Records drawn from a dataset
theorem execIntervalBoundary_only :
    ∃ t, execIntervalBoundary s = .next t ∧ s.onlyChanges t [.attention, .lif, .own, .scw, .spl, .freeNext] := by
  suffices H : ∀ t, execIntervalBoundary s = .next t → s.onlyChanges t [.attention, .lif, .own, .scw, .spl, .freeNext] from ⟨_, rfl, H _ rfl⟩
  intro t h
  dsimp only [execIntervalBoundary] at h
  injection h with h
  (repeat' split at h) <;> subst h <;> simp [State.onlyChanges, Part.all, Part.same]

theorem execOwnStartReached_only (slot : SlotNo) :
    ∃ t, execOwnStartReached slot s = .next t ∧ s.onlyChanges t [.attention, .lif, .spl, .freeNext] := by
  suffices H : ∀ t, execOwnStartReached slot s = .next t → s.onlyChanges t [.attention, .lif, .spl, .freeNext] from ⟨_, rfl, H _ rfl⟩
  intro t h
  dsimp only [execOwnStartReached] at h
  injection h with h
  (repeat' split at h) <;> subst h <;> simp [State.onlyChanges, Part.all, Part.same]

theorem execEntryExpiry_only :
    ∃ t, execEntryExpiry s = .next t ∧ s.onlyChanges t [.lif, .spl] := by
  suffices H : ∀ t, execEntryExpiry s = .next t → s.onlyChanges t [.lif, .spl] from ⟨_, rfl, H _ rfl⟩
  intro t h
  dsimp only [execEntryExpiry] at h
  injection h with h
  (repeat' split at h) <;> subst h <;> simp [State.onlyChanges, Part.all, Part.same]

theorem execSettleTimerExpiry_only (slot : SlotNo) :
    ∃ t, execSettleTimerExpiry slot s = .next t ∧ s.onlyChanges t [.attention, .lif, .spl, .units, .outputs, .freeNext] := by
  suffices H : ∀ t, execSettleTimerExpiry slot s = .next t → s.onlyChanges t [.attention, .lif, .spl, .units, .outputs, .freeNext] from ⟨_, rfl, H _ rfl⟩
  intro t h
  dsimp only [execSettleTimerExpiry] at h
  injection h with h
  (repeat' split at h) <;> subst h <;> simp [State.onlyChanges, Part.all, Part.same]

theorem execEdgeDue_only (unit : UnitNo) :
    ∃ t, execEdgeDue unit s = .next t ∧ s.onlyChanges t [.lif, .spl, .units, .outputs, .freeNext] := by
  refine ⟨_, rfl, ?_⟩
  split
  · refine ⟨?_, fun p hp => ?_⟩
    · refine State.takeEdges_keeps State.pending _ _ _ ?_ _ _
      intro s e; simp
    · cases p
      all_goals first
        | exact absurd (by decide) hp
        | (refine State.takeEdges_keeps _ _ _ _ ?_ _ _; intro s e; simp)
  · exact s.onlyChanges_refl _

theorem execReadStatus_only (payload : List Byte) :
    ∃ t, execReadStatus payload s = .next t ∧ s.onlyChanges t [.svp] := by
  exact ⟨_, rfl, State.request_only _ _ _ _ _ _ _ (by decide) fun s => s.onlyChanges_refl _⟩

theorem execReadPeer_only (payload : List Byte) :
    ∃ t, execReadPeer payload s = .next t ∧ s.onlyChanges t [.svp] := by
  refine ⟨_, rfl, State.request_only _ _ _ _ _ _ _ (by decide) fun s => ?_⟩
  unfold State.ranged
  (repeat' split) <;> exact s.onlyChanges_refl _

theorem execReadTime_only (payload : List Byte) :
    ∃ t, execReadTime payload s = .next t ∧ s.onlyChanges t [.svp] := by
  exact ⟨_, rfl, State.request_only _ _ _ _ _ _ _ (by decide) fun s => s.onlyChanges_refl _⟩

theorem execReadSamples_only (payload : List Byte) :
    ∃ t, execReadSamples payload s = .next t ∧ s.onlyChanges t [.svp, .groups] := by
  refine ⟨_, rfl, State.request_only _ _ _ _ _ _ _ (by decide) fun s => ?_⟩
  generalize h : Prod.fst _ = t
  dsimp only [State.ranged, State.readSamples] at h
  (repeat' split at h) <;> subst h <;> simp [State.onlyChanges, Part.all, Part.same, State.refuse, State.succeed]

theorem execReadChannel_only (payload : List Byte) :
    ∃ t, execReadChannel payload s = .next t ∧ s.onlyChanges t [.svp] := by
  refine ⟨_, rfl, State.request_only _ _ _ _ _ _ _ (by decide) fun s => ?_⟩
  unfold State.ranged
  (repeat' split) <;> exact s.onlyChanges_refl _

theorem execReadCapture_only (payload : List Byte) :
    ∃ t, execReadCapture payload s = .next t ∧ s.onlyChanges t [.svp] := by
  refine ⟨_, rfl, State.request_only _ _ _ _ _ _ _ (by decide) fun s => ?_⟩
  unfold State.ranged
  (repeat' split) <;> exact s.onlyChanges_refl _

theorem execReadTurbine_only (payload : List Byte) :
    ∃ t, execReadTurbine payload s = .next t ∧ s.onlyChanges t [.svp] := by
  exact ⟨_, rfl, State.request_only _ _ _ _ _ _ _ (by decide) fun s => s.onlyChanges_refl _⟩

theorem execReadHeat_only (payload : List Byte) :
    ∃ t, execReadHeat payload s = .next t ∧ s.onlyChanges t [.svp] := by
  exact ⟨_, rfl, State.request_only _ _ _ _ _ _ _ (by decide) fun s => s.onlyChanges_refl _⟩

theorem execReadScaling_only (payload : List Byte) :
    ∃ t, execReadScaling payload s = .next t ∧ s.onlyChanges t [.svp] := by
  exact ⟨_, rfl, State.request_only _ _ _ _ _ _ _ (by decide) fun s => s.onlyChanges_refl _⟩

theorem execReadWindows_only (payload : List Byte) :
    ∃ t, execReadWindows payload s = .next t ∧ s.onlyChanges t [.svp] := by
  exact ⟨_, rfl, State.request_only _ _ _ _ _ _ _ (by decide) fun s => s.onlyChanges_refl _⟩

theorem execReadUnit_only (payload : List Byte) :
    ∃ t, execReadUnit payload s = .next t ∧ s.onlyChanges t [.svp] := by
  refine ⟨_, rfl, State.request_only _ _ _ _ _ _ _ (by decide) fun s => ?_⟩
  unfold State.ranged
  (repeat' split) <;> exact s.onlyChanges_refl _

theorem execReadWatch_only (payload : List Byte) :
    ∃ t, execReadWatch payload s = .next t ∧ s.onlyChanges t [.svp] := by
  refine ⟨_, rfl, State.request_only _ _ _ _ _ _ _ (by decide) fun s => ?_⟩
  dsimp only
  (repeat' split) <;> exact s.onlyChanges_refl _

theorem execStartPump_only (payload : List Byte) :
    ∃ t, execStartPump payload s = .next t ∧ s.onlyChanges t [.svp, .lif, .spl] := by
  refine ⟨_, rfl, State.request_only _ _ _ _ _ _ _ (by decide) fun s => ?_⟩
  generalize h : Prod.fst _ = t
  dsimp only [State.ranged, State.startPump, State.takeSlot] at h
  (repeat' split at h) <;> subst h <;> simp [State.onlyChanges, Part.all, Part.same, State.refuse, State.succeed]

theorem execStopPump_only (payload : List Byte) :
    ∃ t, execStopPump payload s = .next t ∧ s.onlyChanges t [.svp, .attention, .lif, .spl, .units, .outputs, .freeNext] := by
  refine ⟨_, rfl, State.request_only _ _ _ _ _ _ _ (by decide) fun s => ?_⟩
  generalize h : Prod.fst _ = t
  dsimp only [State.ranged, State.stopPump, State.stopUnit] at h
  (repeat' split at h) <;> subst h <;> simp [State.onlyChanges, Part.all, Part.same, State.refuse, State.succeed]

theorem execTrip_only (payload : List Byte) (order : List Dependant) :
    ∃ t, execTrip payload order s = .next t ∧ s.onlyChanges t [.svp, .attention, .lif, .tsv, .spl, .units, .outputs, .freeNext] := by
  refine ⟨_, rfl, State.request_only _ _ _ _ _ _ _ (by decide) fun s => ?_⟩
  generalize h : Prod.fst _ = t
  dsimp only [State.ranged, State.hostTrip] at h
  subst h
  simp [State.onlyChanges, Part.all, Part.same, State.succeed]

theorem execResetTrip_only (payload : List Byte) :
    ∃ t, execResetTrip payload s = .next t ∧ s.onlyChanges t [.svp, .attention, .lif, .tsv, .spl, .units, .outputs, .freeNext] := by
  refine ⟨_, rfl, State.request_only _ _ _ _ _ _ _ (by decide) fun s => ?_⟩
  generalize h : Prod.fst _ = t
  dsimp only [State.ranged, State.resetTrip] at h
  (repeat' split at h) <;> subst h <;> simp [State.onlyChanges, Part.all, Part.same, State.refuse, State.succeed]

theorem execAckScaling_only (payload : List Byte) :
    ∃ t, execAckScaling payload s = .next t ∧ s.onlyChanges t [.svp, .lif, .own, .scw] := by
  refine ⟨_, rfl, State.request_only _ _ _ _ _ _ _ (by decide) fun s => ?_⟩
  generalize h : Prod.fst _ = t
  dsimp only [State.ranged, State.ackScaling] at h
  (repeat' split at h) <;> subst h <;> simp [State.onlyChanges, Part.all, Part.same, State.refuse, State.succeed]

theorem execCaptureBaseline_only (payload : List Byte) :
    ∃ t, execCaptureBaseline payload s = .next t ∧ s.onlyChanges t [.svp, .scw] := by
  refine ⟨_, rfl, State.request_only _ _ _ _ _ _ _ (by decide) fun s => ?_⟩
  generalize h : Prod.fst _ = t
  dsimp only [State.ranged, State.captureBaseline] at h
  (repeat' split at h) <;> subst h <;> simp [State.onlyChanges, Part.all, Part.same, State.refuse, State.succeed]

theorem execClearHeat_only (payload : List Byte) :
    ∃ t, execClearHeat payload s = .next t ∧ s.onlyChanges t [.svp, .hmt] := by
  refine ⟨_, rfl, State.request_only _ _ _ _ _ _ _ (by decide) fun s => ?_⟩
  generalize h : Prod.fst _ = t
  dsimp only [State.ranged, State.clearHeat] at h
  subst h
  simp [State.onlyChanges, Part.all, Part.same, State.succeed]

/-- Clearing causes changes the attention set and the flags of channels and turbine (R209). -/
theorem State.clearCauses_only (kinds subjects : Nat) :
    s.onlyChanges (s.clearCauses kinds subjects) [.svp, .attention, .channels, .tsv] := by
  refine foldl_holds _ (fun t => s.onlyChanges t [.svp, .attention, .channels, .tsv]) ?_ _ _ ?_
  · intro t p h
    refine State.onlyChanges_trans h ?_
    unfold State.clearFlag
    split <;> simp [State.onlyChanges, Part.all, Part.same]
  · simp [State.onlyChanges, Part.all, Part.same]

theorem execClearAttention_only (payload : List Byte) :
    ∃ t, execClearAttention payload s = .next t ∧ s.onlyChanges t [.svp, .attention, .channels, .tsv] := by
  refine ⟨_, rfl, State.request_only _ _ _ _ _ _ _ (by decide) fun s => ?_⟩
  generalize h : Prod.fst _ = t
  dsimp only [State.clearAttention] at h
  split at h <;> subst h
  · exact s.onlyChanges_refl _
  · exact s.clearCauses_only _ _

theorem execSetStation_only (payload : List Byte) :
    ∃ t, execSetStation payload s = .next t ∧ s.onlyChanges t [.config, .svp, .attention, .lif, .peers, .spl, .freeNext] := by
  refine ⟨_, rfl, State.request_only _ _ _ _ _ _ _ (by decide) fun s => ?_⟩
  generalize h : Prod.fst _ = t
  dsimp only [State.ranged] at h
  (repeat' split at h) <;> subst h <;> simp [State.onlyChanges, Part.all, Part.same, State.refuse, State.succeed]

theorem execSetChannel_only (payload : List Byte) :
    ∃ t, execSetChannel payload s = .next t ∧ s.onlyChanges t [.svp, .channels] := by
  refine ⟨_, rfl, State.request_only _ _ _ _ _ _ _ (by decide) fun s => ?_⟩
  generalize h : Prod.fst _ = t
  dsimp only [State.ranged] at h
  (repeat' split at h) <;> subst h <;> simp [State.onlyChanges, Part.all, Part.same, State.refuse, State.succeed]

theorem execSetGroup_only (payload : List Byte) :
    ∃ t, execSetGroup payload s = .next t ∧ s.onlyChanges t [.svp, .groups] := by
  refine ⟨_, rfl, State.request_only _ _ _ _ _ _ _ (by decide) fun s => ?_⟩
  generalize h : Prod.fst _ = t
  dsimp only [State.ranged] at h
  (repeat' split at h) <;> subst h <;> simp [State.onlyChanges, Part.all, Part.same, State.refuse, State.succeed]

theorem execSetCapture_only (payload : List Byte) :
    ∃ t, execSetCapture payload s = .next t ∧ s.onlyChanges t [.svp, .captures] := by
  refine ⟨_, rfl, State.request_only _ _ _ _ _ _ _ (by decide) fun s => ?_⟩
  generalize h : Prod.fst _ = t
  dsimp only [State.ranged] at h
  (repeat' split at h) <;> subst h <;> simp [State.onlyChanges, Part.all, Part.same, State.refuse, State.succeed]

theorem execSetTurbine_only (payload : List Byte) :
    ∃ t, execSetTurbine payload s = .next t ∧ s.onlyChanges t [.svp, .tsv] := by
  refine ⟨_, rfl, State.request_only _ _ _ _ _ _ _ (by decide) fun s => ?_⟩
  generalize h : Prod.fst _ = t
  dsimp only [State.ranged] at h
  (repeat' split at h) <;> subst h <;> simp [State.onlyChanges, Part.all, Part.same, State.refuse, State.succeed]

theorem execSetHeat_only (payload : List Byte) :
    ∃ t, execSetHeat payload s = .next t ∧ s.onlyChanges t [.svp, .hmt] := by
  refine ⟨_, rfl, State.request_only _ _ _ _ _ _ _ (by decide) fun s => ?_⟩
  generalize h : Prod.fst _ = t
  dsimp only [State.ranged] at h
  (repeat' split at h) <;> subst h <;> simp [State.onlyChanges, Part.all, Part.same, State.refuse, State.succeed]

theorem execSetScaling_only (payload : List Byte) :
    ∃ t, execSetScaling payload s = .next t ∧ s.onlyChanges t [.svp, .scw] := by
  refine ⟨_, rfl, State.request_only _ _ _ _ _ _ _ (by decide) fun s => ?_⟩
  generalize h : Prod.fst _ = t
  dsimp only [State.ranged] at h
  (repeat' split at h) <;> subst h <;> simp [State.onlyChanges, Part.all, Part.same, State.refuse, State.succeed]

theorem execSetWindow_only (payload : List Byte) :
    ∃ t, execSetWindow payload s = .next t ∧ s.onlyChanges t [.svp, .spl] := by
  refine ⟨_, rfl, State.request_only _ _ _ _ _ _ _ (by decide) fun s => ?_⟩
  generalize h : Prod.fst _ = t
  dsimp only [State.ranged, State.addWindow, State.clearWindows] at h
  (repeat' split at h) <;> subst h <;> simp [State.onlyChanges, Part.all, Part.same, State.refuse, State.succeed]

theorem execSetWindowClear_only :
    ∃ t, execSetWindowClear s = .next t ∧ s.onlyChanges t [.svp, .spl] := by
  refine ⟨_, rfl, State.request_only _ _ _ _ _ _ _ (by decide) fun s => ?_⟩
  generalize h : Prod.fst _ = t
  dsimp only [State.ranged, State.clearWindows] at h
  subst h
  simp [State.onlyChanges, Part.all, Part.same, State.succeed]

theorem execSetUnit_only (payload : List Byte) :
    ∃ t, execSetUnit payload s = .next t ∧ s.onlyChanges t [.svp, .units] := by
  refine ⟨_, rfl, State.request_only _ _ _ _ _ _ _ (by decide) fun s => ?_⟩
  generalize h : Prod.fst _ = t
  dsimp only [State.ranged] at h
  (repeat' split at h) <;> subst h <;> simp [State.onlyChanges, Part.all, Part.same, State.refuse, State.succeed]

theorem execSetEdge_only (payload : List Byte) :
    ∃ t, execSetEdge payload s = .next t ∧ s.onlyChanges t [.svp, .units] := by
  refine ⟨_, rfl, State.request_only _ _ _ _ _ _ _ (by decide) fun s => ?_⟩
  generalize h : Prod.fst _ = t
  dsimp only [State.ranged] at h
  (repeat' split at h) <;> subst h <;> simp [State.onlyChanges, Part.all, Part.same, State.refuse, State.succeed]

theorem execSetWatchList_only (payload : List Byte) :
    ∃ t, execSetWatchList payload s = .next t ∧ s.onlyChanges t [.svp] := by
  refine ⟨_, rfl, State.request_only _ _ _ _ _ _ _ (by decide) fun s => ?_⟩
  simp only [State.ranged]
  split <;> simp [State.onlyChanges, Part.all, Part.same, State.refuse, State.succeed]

TASK STATEMENT
Please output only the lines from the first line of the entries through the line with "theorem execSettleTimerExpiry_only (slot", both included, exactly as written.

EXERCISE RESULT
theorem execIntervalBoundary_only :
    ∃ t, execIntervalBoundary s = .next t ∧ s.onlyChanges t [.attention, .lif, .own, .scw, .spl, .freeNext] := by
  suffices H : ∀ t, execIntervalBoundary s = .next t → s.onlyChanges t [.attention, .lif, .own, .scw, .spl, .freeNext] from ⟨_, rfl, H _ rfl⟩
  intro t h
  dsimp only [execIntervalBoundary] at h
  injection h with h
  (repeat' split at h) <;> subst h <;> simp [State.onlyChanges, Part.all, Part.same]

theorem execOwnStartReached_only (slot : SlotNo) :
    ∃ t, execOwnStartReached slot s = .next t ∧ s.onlyChanges t [.attention, .lif, .spl, .freeNext] := by
  suffices H : ∀ t, execOwnStartReached slot s = .next t → s.onlyChanges t [.attention, .lif, .spl, .freeNext] from ⟨_, rfl, H _ rfl⟩
  intro t h
  dsimp only [execOwnStartReached] at h
  injection h with h
  (repeat' split at h) <;> subst h <;> simp [State.onlyChanges, Part.all, Part.same]

theorem execEntryExpiry_only :
    ∃ t, execEntryExpiry s = .next t ∧ s.onlyChanges t [.lif, .spl] := by
  suffices H : ∀ t, execEntryExpiry s = .next t → s.onlyChanges t [.lif, .spl] from ⟨_, rfl, H _ rfl⟩
  intro t h
  dsimp only [execEntryExpiry] at h
  injection h with h
  (repeat' split at h) <;> subst h <;> simp [State.onlyChanges, Part.all, Part.same]

theorem execSettleTimerExpiry_only (slot : SlotNo) :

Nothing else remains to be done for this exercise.